Mathieu Galmier paused outside the railings of the house, no longer certain of what it was he wanted to say to the baronet. He had made his resolution before setting forth, complete with supportive arguments: he had to continue, come what may; he had to see it through; he was so close; he could not possibly stop. But now he remembered thinking exactly the same thing last time he had come to beg for money, and since then, the costs of his failure had multiplied, spiraling out of control. It was not so much the material repercussions that he feared, although those might be bad enough, but the costs to his soul, into which remorse and shame had already penetrated deeply.

His hiding place was no longer secure; although the letter that had reached him, asking for a meeting, had promised complete confidentiality, it had been a bombshell. If its writer had been able to locate him, then others could, and surely would, if they had a mind to do so. Unidentifiable threats were lurking in the darkness, perhaps closing in.

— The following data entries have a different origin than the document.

@[simp] theorem State.readReg_advance (r : Reg) : (s.advance).readReg r = s.readReg r := rfl
@[simp] theorem State.readReg_enterDelaySlot (r : Reg) (t : Word) : (s.enterDelaySlot t).readReg r = s.readReg r := rfl
@[simp] theorem State.readReg_drew (r : Reg) (n : Nat) : (s.drew n).readReg r = s.readReg r := rfl
@[simp] theorem State.readReg_raise (r : Reg) (c : ExcCause) (x : ExcInfo) : (s.raise c x).readReg r = s.readReg r := rfl
@[simp] theorem State.readReg_recordBarrier (r : Reg) (e : BarrierEvent) : (s.recordBarrier e).readReg r = s.readReg r := rfl
@[simp] theorem State.readReg_withMul (r : Reg) (m : MulState) : (s.withMul m).readReg r = s.readReg r := rfl
@[simp] theorem State.readReg_withMem (r : Reg) (m : Memory) : (s.withMem m).readReg r = s.readReg r := rfl

/-! ### What reading a byte sees -/

@[simp] theorem State.readByte_writeReg (a : Word) (r : Reg) (v : Word) : (s.writeReg r v).readByte a = s.readByte a := rfl
@[simp] theorem State.readByte_advance (a : Word) : (s.advance).readByte a = s.readByte a := rfl
@[simp] theorem State.readByte_enterDelaySlot (a : Word) (t : Word) : (s.enterDelaySlot t).readByte a = s.readByte a := rfl
@[simp] theorem State.readByte_drew (a : Word) (n : Nat) : (s.drew n).readByte a = s.readByte a := rfl
@[simp] theorem State.readByte_raise (a : Word) (c : ExcCause) (x : ExcInfo) : (s.raise c x).readByte a = s.readByte a := rfl
@[simp] theorem State.readByte_recordBarrier (a : Word) (e : BarrierEvent) : (s.recordBarrier e).readByte a = s.readByte a := rfl
@[simp] theorem State.readByte_withMul (a : Word) (m : MulState) : (s.withMul m).readByte a = s.readByte a := rfl
@[simp] theorem State.readByte_withMem (a : Word) (n : Memory) : (s.withMem n).readByte a = n.read a.toNat := rfl

end Sys2Proof.Machine
end

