-- ==== Sys2Proof/Tests/Slice0.lean ====
section
/-! SUPPORT. The author's own tests. Words and results are those of spec/95_test_vectors.md (Parts 1 to 3) or of
the Example lines of 40_baddu.md to 49_vmul.md, worked out there by hand. The witnesses at the end show,
for each statement with hypotheses, a state and operands that meet them together. -/

namespace Sys2Proof.Tests

open Sys2Proof Sys2Proof.Machine

/-! ## Helpers -/

/-- The configuration most vectors use: USEUN = 1, USELY = 0, LE = 0, NOMUL = 0. -/
def big : CvmCtl := Config.resetCvmCtl
def little : CvmCtl := { big with le := true }
def leftAlways : CvmCtl := { big with le := true, usely := true }
def noUnaligned : CvmCtl := { big with useun := false }

/-- A state with the registers given, pc = 0x1000, everything else as at reset. -/
def regs (l : List (Reg × Word)) : State :=
  l.foldl (fun s p => s.writeReg p.1 p.2) { State.reset with pc := 0x1000#64 }

/-- A field of the next state. -/
def after {α : Type} (f : State → α) : Host.Outcome State Fault Refusal → Option α
  | .next t => some (f t)
  | _ => none

def faultOf : Host.Outcome State Fault Refusal → Option Fault
  | .fault r => some r
  | _ => none

def refusalOf : Host.Outcome State Fault Refusal → Option Refusal
  | .refused r => some r
  | _ => none

/-- One step of a word placed at pc. -/
def run (s : State) (w : Nat) : Host.Outcome State Fault Refusal := step (s.withFetchWord 32 w)

/-- Register `r` after one step of a word. -/
def regAfter (s : State) (w : Nat) (r : Reg) : Option Word := after (fun t => t.readReg r) (run s w)

/-- pc and the pending target after one step of a word. -/
def flow (s : State) (w : Nat) : Option (Word × Option Word) := after (fun t => (t.pc, t.delay)) (run s w)

/-- Bytes of memory after one step of a word. -/
def bytesAfter (s : State) (w : Nat) (a : Word) (n : Nat) : Option (List Byte) :=
  after (fun t => t.mem.readBytes a n) (run s w)

/-- The instruction a word decodes to. -/
def decoded (c : CvmCtl) (w : InsnWord) : Option Instr := (decodeWord c w).toOption

def rejected (c : CvmCtl) (w : InsnWord) : Option Reject :=
  match decodeWord c w with
  | .error r => some r
  | .ok _ => none

/-! ## WellFormed: an ill-formed term for each check -/

theorem test_wf_uldLeft : (Instr.uldLeft 6#5 0#16 4#5).wf little = false ∧ (Instr.uldLeft 6#5 0#16 4#5).wf noUnaligned = false := by decide
theorem test_wf_ulwLeft : (Instr.ulwLeft 6#5 0#16 4#5).wf little = false ∧ (Instr.ulwLeft 6#5 0#16 4#5).wf noUnaligned = false := by decide
theorem test_wf_usdLeft : (Instr.usdLeft 6#5 0#16 4#5).wf little = false ∧ (Instr.usdLeft 6#5 0#16 4#5).wf noUnaligned = false := by decide
theorem test_wf_uswLeft : (Instr.uswLeft 6#5 0#16 4#5).wf little = false ∧ (Instr.uswLeft 6#5 0#16 4#5).wf noUnaligned = false := by decide
theorem test_wf_nopLdr : (Instr.nopLdr 6#5 0#16 4#5).wf little = false ∧ (Instr.nopLdr 6#5 0#16 4#5).wf noUnaligned = false := by decide
theorem test_wf_nopLwr : (Instr.nopLwr 6#5 0#16 4#5).wf little = false ∧ (Instr.nopLwr 6#5 0#16 4#5).wf noUnaligned = false := by decide
theorem test_wf_nopSdr : (Instr.nopSdr 6#5 0#16 4#5).wf little = false ∧ (Instr.nopSdr 6#5 0#16 4#5).wf noUnaligned = false := by decide
theorem test_wf_nopSwr : (Instr.nopSwr 6#5 0#16 4#5).wf little = false ∧ (Instr.nopSwr 6#5 0#16 4#5).wf noUnaligned = false := by decide
theorem test_wf_uldRight : (Instr.uldRight 6#5 0#16 4#5).wf big = false ∧ (Instr.uldRight 6#5 0#16 4#5).wf noUnaligned = false := by decide
theorem test_wf_ulwRight : (Instr.ulwRight 6#5 0#16 4#5).wf big = false ∧ (Instr.ulwRight 6#5 0#16 4#5).wf noUnaligned = false := by decide
theorem test_wf_usdRight : (Instr.usdRight 6#5 0#16 4#5).wf big = false ∧ (Instr.usdRight 6#5 0#16 4#5).wf noUnaligned = false := by decide
theorem test_wf_uswRight : (Instr.uswRight 6#5 0#16 4#5).wf big = false ∧ (Instr.uswRight 6#5 0#16 4#5).wf noUnaligned = false := by decide
theorem test_wf_nopLdl : (Instr.nopLdl 6#5 0#16 4#5).wf big = false ∧ (Instr.nopLdl 6#5 0#16 4#5).wf noUnaligned = false := by decide
theorem test_wf_nopLwl : (Instr.nopLwl 6#5 0#16 4#5).wf big = false ∧ (Instr.nopLwl 6#5 0#16 4#5).wf noUnaligned = false := by decide
theorem test_wf_nopSdl : (Instr.nopSdl 6#5 0#16 4#5).wf big = false ∧ (Instr.nopSdl 6#5 0#16 4#5).wf noUnaligned = false := by decide
theorem test_wf_nopSwl : (Instr.nopSwl 6#5 0#16 4#5).wf big = false ∧ (Instr.nopSwl 6#5 0#16 4#5).wf noUnaligned = false := by decide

And yet, he really did feel that he was so close.

Dare he trust that feeling, which had proved so treacherous before, or should he be finally be prepared to admit that it was reckless egotism, verging on madness, and already over the line of criminality?

He actually turned around, but stopped dead. That would be to accept defeat. If he had been going to accept defeat, he should never have sent the note to Sir Julian asking to see him before tomorrow’s treatment. The one thing he must not do, whatever the final outcome might be, was show weakness to the baronet, whose wrath was only barely contained as things were. If it were to burst forth…the man was capable of anything.

He took off his hat before he rang the bell at the gate, acutely conscious of the fact that a Frenchman—even a physician once attached to the famous Pasteur Institut—was expected to be humble in this part of London, even before lackeys. It was a long time since Britain and France had last been formally at war, but no one in the British Isles had forgotten the name of Waterloo, and those who read the newspapers knew that any vestiges of French dignity that had survived Bonaparte’s fall had been shattered and ground into the dust at Sedan, less than twenty years ago.

The porter, Reilly, scowled at Mathieu as he opened the gate for him, and did not trouble to accompany him to the perron, to which Sir Julian always referred as “the front steps”. Cormack, the butler who answered the door in response to the second bell, was too haughty to scowl, but that did not mean that he looked upon his master’s guest with any conspicuous approval. Cormack was duty-bound to accompany Mathieu to the study door and introduce him, once he had collected the visitor’s rain-soaked coat and hat, but he was not required to purge his conscientiously-schooled voice of all disdain, and he took full advantage of that license.

Sir Julian was endeavoring to relax in a leather-upholstered armchair with a glass of hard liquor and a volume from Mudie’s library, but he gave the impression of having a great deal on his mind. He made no show of being glad to see his visitor, but he did not allow any anxiety to become manifest either. He simply got to his feet, smoothed the creases in his blood-red waistcoat and adjusted the ruffed sleeves of his old-fashioned shirt.

“Come in, Doctor,” the baronet said, suppressing a sigh and inviting Mathieu with a casual gesture to take his armchair’s twin, positioned on the other side of the fireplace. “Is there a problem with regard to tomorrow’s appointment?”

Mathieu sat down. His heart was beating rapidly, although he tried with all his might to match Sir Julian’s discipline and conceal his anxiety. That was by no means easy, although he had surely had practice enough concealing it from himself before his conscience had begun to break through the carefully-constructed wall of his scientific objectivity and cultivated inhumanity.

The baronet went to the sideboard, where there was a crystal decanter of whatever he was drinking—probably Irish whiskey—and refilled his glass. Sir Julian invited Mathieu to take a glass by means of a quasi-theatrical gesture, to which Mathieu endeavored to reply in the negative, albeit a trifle tiredly, in kind.

The baronet held up his glass so that the crystal caught the light, in a hand that did not tremble at all; the slight overabundance of its contents might have betrayed something of his concealed alarm Mathieu thought, or might simply be evidence of a habitual overindulgence.

Cormack was waiting by the door for further orders. The baronet waved him away; the butler closed the study door behind him, ostentatiously clicking the catch to emphasize that his master’s privacy was guaranteed.

“Well, spit it out,” Sir Julian said, sitting down again. “What’s wrong now?”

“If fear that there is a problem, Sir Julian,” Mathieu said, hesitantly. “As I warned you at the time, I was unable to retain enough of the agent following the last administration to continue the principal course of the experimental scheme for longer than a few days. Given the desperate need to find a means of reproducing the agent, if the project is not to reach an impasse.…”

“What you mean,” Sir Julian said, cutting him off rudely, “is that you want me to bring you more money tomorrow.”

“I do need more money, Sir Julian,” Mathieu said, still trying not to let his anxiety show, “but…”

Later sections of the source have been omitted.